Нехорошо думать о людях нехорошо. Кравчук работал бы в этом доме истопником.
Из двенадцати высоченных дубовых дверей парадного подъезда была открыта, как положено, только одна, с краешку, и сэр Уильям, не привыкший к тотальной экономии дверей, дергал их одну за другой, пока не набрел на единственную незаколоченную.
Я-то сразу направился к ней – не потому, что пошел вслед за Мишей, а по той причине, что возле нее ступеньки были затоптаны.
Опыт, сэр, надо зарабатывать собственным горбом, мы, сэр, уже прошли эту школу жизни, и каждый должен учиться на собственных ошибках.
Миша нажал на дверь плечом, привычно, ловко, постороннему так не нажать, посторонний будет тыркаться, хвататься за ручки и поддавать дверь коленом,– и, пропустив вперед профессора, мы вошли в мрачный вестибюль. Узкие окна были замазаны до середины белой краской и прикрыты для надежности плотными шелковыми шторами. Государственные тайны у них подглядывают, что ли?
Невысокий суетливый человек в сером костюме подхватил профессора под руку и повел к парадной лестнице, а по ней, мимо стоящего навытяжку бойца вневедомственной охраны, на второй этаж, где по доброй традиции располагаются директорские кабинеты.
Кто он был по должности и чину – не знаю и не узнаю никогда, потому что, согласно церемониалу, роль гражданина в сером ограничивается тем, чтобы принять гостя в вестибюле и передать его с рук на руки секретарше директора, которая, в свою очередь, должна провести гостей к директору в кабинет и через три минуты подать им чай среднего качества с печеньем и коробкой шоколадных конфет.

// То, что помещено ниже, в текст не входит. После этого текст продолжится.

-- ==== Sys2Proof/Machine/State.lean ====
section
/-!
DEFINITION. The state of the package: groups, teams, grids, cores, dies and the package itself, as plain data, and the
state after reset. Tables are keyed by the number of what they hold; an unlisted key reads as the default named with
the field. -/
namespace Sys2Proof.Machine

/-- Why a run stops with a fault. Raised by the step alone; safe, for the spec gives such an instruction no agent. -/
inductive Fault where
  /-- a stream instruction with no such resident group to run it; raised by `exec`; safe -/
  | noStream
deriving DecidableEq, Repr

/-- Why an instruction has no meaning. -/
inductive Refusal where
  /-- the instruction is not modelled yet; raised by `exec` alone; safe -/
  | notModelled (mnemonic : String)
deriving DecidableEq, Repr

/-! ## A group -/

/-- One entry of a load, store or address queue (R151, R265): one value per lane (unlisted 0), lane mask, poison mask, whether
it is full, the number of the entry and that of the first of its element, whether it never fills after a fault (R314), and its
maker's place in group order. -/
structure QEntry where
  data   : Tbl Nat := []
  mask   : Lanes := 0
  poison : Lanes := 0
  full   : Bool := true
  id     : Nat := 0
  elem   : Nat := 0
  never  : Bool := false
  seq    : Nat := 0
deriving DecidableEq, Repr

/-- One entry of rq (R151, R317). -/
structure RqEntry where
  value  : Word := 0
  poison : Bool := false
  seq    : Nat := 0
deriving DecidableEq, Repr

/-- One entry of the lane block queue (R150): its address, k0 to k3, the trap level of the handler that pushed it, and
the place of its `lrun` in group order. -/
structure Block where
  pc    : Nat := 0
  k     : List Word := [0, 0, 0, 0]
  level : Nat := 0
  seq   : Nat := 0
deriving DecidableEq, Repr

/-- The running lane block (R150): its lane PC, k0 to k3, the stack depth at which it began (R238) and its trap
level. -/
structure LaneRun where
  pc    : Nat := 0
  k     : List Word := [0, 0, 0, 0]
  base  : Nat := 0
  level : Nat := 0
deriving DecidableEq, Repr

/-- Kinds of stack entry (R236). -/
inductive EntryKind where
  | div | call | trap
deriving DecidableEq, Repr

/-- A reconvergence stack entry (R236). `id` and `second` name the path of a DIV entry for R203, `base` and `blevel`
keep what the interrupted block needs to go on, `parkn` and `lbusy` are PARKN and LBUSY. -/
structure Entry where
  kind   : EntryKind := .div
  fmt    : BitVec 32 := 0
  amask  : Lanes := 0
  pend   : Lanes := 0
  pc1    : Nat := 0
  pc2    : Nat := 0
  tstat  : Word := 0
  tpc    : Word := 0
  tlpc   : Word := 0
  tmask  : Word := 0
  parkn  : Nat := 0
  lbusy  : Bool := false
  k      : List Word := [0, 0, 0, 0]
  base   : Nat := 0
  blevel : Nat := 0
  id     : Nat := 0
  second : Bool := false
deriving DecidableEq, Repr

/-- Kinds of access in the operand log (R187, R265), fences (R200) and prefetches (R296, R309) among them. -/
inductive AccKind where
  | load | store | atomic | fence | hint
deriving DecidableEq, Repr

/-- Where a value read goes (R187). -/
inductive Dest where
  /-- nowhere -/
  | none
  /-- a scalar register; the scalar stream is held for it (R296) -/
  | reg (d : Nat) (sext : Bool)
  /-- cells of the access's lane from index `idx`, widened by format (R209) -/
  | cells (idx fmt : Nat)
  /-- the access's lane of `n` load-queue entries from entry identifier `id`, widened by format (R312) -/
  | entry (q id part fmt : Nat)
  /-- the access's lane of the entries a lane load pushes when all its lanes have landed (R282) -/
  | push (part fmt : Nat)
  /-- the flag a `waitm` reads; `second` marks the ordered read that ends it (R350) -/
  | flag (second : Bool)
  /-- one cell of a VP value on its way to be cut to a working length (R384) -/
  | vp (id part : Nat)
  /-- bytes from `off` on of the access with identifier `id`, which is performed in naturally aligned pieces (R183) -/
  | piece (id off : Nat)
deriving DecidableEq, Repr

/-- One access of the operand log (R187): who issued it, where, what it does and where its value goes. `seq` is its place in its
stream, `seen` how far it follows the other stream (R195), `path` the sides of the divergences it stands in (R203); `behind`
that it was parked or refused, so that later accesses to its pages come behind it (R188), `own` that it was a peer address of
the device's own rank (R339), `kept` that it comes from the hold buffer of a Scrim group (R258), `rop` the ROP and format of a
remote fold (R389), and `answer` the value that came for it, with its poison, and is still to be recorded (R119). A prefetch
names its kind in `op`: 1 for ballast, 2 for a lane's (R386). -/
structure Access where
  id      : Nat := 0
  op      : Nat := 0
  lane    : Nat := 255
  stream  : Bool := false
  pc      : Nat := 0
  kind    : AccKind := .load
  addr    : Nat := 0
  size    : Nat := 0
  data    : Nat := 0
  cmp     : Nat := 0
  fp      : Nat := 0
  ord     : Nat := 0
  scope   : Nat := 0
  evict   : Nat := 0
  dest    : Dest := .none
  seq     : Nat := 0
  seen    : Nat := 0
  path    : List Nat := []
  parked  : Bool := false
  refused : Bool := false
  sent    : Bool := false
  behind  : Bool := false
  own     : Bool := false
  kept    : Bool := false
  rank    : Option Nat := none
  slot    : Nat := 0
  rop     : Option (Nat × Nat) := none
  answer  : Option (Nat × Bool) := none
deriving DecidableEq, Repr

/-- A long operation in flight (R154): the cells it will write, as (lane, cell, value), and the flags it will set, as
(lane, flags). -/
structure LongOp where
  id     : Nat := 0
  writes : List (Nat × Nat × Nat) := []
  flags  : List (Nat × Flags) := []
deriving DecidableEq, Repr

/-- A VP value of several cells being loaded: the cells landed so far; `raw` marks one of a fixed container, written unchanged
(R251, R384). -/
structure VpLoad where
  id    : Nat := 0
  lane  : Nat := 0
  idx   : Nat := 0
  s     : Nat := 0
  need  : Nat := 1
  raw   : Bool := false
  got   : Tbl Nat := []
  proto : Access := {}
deriving DecidableEq, Repr

/-- An access performed in pieces (R183): its identifier, the bytes come so far, and whether one was poisoned. -/
structure Join where
  id  : Nat := 0
  got : Tbl Byte := []
  bad : Bool := false
deriving DecidableEq, Repr

/-- A lane load or returning atomic that holds the lane port until it pushes (R282). -/
structure LanePush where
  q    : Nat := 0
  n    : Nat := 1
  mask : Lanes := 0
  data : Tbl Nat := []
  id   : Nat := 0
  dead : Lanes := 0
deriving DecidableEq, Repr

/-- What the scalar stream's issued instruction waits for. -/
inductive ScalarWait where
  | none
  /-- a value for a register (R296) -/
  | value (d : Nat)
  /-- the other groups at a bar (R352) -/
  | bar
  /-- the other groups at a cbar (R352) -/
  | cbar
  /-- the other groups at a regroup (R357) -/
  | regroup (k : Nat)
  /-- a flag in memory (R350): address, value, condition, ordering, scope, TIME of the first read -/
  | waitm (addr : Nat) (v : Word) (cond ord scope : Nat) (first : Option Nat)
deriving DecidableEq, Repr

/-- One held record of a Scrim group (R258, R259): the access, or the engine command, and the bytes it signs. -/
structure Held where
  acc  : Option Access := none
  sign : List Byte := []
deriving DecidableEq, Repr

/-- One operation outstanding in a class (R326): done, abandoned after a fault (R189), performed by the primary alone of a
Scrim pair (R257), and its number among those its class was entered by. -/
structure OutOp where
  id     : Nat := 0
  done   : Bool := false
  gone   : Bool := false
  mirror : Bool := false
  n      : Nat := 0
deriving DecidableEq, Repr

На Кравчука никто не обращал внимания, потому что он свой, на меня никто не обращал внимания, потому что я не вынимал редакционного удостоверения и сменил перед отъездом из столицы синий костюм на джинсы.
– Рад познакомиться! – прокричал директор института, шагая по кабинету нам навстречу.– Такая честь! Профессор! Что же вы не позвонили из Москвы! Мы бы организовали встречу!
Поэтому и не позвонили. Знаю я эти встречи, когда под звон бокалов с минеральной водой идет пустая говорильня и все поглядывают на часы, скрывая это от соседей. Мы позвонили из автомата по дороге. Вернее, звонил Кравчук, что он там говорил и с кем, не знаю, но из телефонной будки он вышел красный, злой, всклокоченный и сказал: – Все в порядке.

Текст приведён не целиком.